Your assignment ▸
The answer must consist of every line in the records below that contains the string "dstOffset".

Input records ▸
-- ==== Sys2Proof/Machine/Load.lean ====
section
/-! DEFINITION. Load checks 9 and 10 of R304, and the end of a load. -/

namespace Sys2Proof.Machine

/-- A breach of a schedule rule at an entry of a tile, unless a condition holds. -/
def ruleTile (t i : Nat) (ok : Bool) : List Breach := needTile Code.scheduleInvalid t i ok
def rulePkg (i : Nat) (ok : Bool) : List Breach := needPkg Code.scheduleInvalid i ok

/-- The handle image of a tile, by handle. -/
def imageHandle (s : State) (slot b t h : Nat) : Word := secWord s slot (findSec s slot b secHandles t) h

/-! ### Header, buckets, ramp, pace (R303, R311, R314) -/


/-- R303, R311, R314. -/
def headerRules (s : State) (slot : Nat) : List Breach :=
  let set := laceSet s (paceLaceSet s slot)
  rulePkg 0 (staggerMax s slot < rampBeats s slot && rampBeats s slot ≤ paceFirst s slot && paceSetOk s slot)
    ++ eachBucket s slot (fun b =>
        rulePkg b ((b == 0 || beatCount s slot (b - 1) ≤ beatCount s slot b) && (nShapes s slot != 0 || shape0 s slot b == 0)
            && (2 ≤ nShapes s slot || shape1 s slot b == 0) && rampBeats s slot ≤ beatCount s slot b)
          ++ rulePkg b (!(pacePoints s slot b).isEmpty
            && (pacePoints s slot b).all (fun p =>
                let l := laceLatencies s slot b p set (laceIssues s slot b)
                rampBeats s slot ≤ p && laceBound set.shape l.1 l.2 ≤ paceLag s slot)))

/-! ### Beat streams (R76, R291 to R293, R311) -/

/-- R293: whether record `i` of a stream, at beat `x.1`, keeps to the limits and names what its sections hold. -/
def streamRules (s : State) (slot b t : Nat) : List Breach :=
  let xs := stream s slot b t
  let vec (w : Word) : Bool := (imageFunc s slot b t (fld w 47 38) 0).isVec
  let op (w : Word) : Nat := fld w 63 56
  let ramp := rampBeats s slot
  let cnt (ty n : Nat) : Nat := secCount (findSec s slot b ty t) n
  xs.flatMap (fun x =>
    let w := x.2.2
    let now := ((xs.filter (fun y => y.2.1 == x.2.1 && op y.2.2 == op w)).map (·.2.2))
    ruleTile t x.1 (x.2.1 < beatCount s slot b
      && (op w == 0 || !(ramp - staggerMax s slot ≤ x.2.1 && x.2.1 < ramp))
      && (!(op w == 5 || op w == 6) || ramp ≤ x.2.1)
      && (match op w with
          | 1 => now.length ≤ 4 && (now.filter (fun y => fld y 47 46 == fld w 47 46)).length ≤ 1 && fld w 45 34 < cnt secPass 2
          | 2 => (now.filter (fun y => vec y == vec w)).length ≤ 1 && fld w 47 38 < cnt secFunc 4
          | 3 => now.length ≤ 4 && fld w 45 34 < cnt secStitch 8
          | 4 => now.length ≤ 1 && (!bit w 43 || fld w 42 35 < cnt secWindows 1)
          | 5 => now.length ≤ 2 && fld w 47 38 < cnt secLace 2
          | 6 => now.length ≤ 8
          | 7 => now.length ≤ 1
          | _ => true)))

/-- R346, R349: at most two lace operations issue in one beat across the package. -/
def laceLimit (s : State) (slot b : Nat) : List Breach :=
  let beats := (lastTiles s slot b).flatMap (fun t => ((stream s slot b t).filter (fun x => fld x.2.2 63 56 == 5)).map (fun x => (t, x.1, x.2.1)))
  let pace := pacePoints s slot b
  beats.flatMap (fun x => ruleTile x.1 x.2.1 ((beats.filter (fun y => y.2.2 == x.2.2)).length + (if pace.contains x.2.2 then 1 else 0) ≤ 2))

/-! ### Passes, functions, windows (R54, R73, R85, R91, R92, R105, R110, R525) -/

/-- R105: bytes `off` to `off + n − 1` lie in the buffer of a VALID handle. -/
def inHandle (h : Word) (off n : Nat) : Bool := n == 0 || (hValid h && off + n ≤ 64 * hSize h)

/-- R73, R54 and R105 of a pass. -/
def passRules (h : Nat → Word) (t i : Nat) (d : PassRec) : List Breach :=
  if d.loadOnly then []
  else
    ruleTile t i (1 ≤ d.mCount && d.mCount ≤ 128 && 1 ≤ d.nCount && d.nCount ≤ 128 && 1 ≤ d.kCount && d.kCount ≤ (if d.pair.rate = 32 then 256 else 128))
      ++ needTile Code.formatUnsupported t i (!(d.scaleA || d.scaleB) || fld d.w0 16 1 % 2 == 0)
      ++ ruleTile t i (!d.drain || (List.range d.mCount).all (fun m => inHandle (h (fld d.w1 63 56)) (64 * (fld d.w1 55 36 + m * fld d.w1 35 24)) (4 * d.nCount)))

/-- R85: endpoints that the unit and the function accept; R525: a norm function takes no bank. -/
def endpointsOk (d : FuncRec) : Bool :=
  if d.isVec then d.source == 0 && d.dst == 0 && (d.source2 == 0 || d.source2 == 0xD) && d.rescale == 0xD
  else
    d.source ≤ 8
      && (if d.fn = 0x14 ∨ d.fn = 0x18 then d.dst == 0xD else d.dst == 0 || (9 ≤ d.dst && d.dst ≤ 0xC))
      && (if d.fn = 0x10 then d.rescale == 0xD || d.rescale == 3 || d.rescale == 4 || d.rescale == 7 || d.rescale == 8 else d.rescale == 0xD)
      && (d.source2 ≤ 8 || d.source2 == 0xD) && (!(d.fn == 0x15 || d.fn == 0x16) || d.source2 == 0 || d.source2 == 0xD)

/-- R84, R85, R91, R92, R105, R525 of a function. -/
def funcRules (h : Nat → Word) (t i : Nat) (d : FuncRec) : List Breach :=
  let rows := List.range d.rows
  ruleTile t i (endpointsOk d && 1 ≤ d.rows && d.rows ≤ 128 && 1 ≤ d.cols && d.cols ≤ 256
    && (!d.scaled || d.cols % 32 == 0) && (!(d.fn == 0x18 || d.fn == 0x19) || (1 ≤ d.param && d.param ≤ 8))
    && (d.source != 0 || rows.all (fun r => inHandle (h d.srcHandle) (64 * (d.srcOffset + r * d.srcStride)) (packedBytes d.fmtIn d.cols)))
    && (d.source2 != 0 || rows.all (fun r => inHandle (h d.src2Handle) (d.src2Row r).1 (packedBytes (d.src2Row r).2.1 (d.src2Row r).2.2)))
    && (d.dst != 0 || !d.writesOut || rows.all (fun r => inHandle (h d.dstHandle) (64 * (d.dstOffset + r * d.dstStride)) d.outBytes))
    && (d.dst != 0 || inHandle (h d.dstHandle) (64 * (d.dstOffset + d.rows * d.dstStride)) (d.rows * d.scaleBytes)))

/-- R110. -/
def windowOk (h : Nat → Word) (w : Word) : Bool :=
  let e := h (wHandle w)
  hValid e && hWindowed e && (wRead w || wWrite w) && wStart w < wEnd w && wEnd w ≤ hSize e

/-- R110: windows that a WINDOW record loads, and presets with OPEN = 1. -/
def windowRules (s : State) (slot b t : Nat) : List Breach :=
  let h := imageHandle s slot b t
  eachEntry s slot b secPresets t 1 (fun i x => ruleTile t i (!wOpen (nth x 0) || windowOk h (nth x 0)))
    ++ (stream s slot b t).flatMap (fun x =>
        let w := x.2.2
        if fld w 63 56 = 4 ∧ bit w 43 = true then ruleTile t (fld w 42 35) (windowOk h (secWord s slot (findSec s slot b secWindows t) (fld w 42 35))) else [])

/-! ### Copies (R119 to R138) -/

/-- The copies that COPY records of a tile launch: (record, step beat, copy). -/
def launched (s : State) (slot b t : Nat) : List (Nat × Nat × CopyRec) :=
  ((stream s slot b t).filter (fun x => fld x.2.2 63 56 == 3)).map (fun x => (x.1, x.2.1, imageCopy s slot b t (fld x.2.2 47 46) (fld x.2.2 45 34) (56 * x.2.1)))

Answer for the task ▸
    && (d.dst != 0 || !d.writesOut || rows.all (fun r => inHandle (h d.dstHandle) (64 * (d.dstOffset + r * d.dstStride)) d.outBytes))
    && (d.dst != 0 || inHandle (h d.dstHandle) (64 * (d.dstOffset + d.rows * d.dstStride)) (d.rows * d.scaleBytes)))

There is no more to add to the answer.